* INPUT FOR THIS TASK *
********

-- ==== Sys2Proof/Machine/Round.lean ====
section
/-! DEFINITION. The round datapath: one round, its inverse, the round-key multiplexer, the two loops, and the same
loops as they run on ST and RC (spec/42_round.md R140 to R147; spec/10_state.md R29, R30). -/

namespace Sys2Proof.Machine

/-- `Round(st, rk)` of R142, steps 2 to 6 in order. -/
def roundFn (st : CipherState) (rk : Word) : CipherState :=
  let a := st.a ^^^ rk
  let b := st.b + a
  let c := rotl32 (st.c ^^^ b) 3
  let d := rotr32 (st.d + c) 2
  ⟨c, b, a, d⟩

/-- `InvRound(st, rk)` of R143, steps 1 to 5 in order. -/
def invRoundFn (st : CipherState) (rk : Word) : CipherState :=
  let a := st.c
  let c := st.a
  let d := rotl32 st.d 2 - c
  let c := rotr32 c 3 ^^^ st.b
  let b := st.b - a
  let a := a ^^^ rk
  ⟨a, b, c, d⟩

/-- The round-key multiplexer: round `r` uses `RK[r mod 8]` (R141). -/
def roundKey (rk : Schedule) (r : Nat) : Word := rk[r % 8]

/-- Rounds `0, 1, ..., n-1` (R146). -/
def encRoundsUpTo (rk : Schedule) : Nat → CipherState → CipherState
  | 0, st => st
  | n + 1, st => roundFn (encRoundsUpTo rk n st) (roundKey rk n)

/-- `EncRounds` of R146. -/
def encRounds (rk : Schedule) (st : CipherState) : CipherState := encRoundsUpTo rk Config.rounds st

/-- Inverse rounds `n-1, ..., 1, 0` (R147). -/
def decRoundsFrom (rk : Schedule) : Nat → CipherState → CipherState
  | 0, st => st
  | n + 1, st => decRoundsFrom rk n (invRoundFn st (roundKey rk n))

/-- `DecRounds` of R147. -/
def decRounds (rk : Schedule) (st : CipherState) : CipherState := decRoundsFrom rk Config.rounds st

/-- "loaded from the deserialised input at the start of every block command" (R29), with RC at the first round. -/
def State.loadDatapath (s : State) (b : Block) (rc : BitVec 3) : State := { s with st := deser b, rc := rc }

/-- One encryption round on ST: RC selects the round key (R30), then counts up. -/
def State.encStep (s : State) : State :=
  { s with st := roundFn s.st (roundKey s.rk s.rc.toNat), rc := s.rc + 1 }

/-- One decryption round on ST: RC selects the round key (R30), then counts down. -/
def State.decStep (s : State) : State :=
  { s with st := invRoundFn s.st (roundKey s.rk s.rc.toNat), rc := s.rc - 1 }

/-- Load ST with the block and run the 8 rounds forward, RC = 0 to 7 (R29, R30, R146). -/
def State.runEnc (s : State) (b : Block) : State := iterate State.encStep Config.rounds (s.loadDatapath b 0)

/-- Load ST with the block and run the 8 inverse rounds, RC = 7 down to 0 (R29, R30, R147). -/
def State.runDec (s : State) (b : Block) : State := iterate State.decStep Config.rounds (s.loadDatapath b 7)

/-- "copied to `OUT[0..3]` at completion" (R29, R22). -/
def State.captureOut (s : State) : State := { s with out := s.st.words }

end Sys2Proof.Machine
end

********

* ABOUT THIS TASK *
Above this instruction are the records; retype exactly the lines from the one containing "def State.encStep (s" up to and including the one containing "(R29, R22). -/".

* EXERCISE OUTPUT *
def State.encStep (s : State) : State :=
  { s with st := roundFn s.st (roundKey s.rk s.rc.toNat), rc := s.rc + 1 }

/-- One decryption round on ST: RC selects the round key (R30), then counts down. -/
def State.decStep (s : State) : State :=
  { s with st := invRoundFn s.st (roundKey s.rk s.rc.toNat), rc := s.rc - 1 }

/-- Load ST with the block and run the 8 rounds forward, RC = 0 to 7 (R29, R30, R146). -/
def State.runEnc (s : State) (b : Block) : State := iterate State.encStep Config.rounds (s.loadDatapath b 0)

/-- Load ST with the block and run the 8 inverse rounds, RC = 7 down to 0 (R29, R30, R147). -/
def State.runDec (s : State) (b : Block) : State := iterate State.decStep Config.rounds (s.loadDatapath b 7)

/-- "copied to `OUT[0..3]` at completion" (R29, R22). -/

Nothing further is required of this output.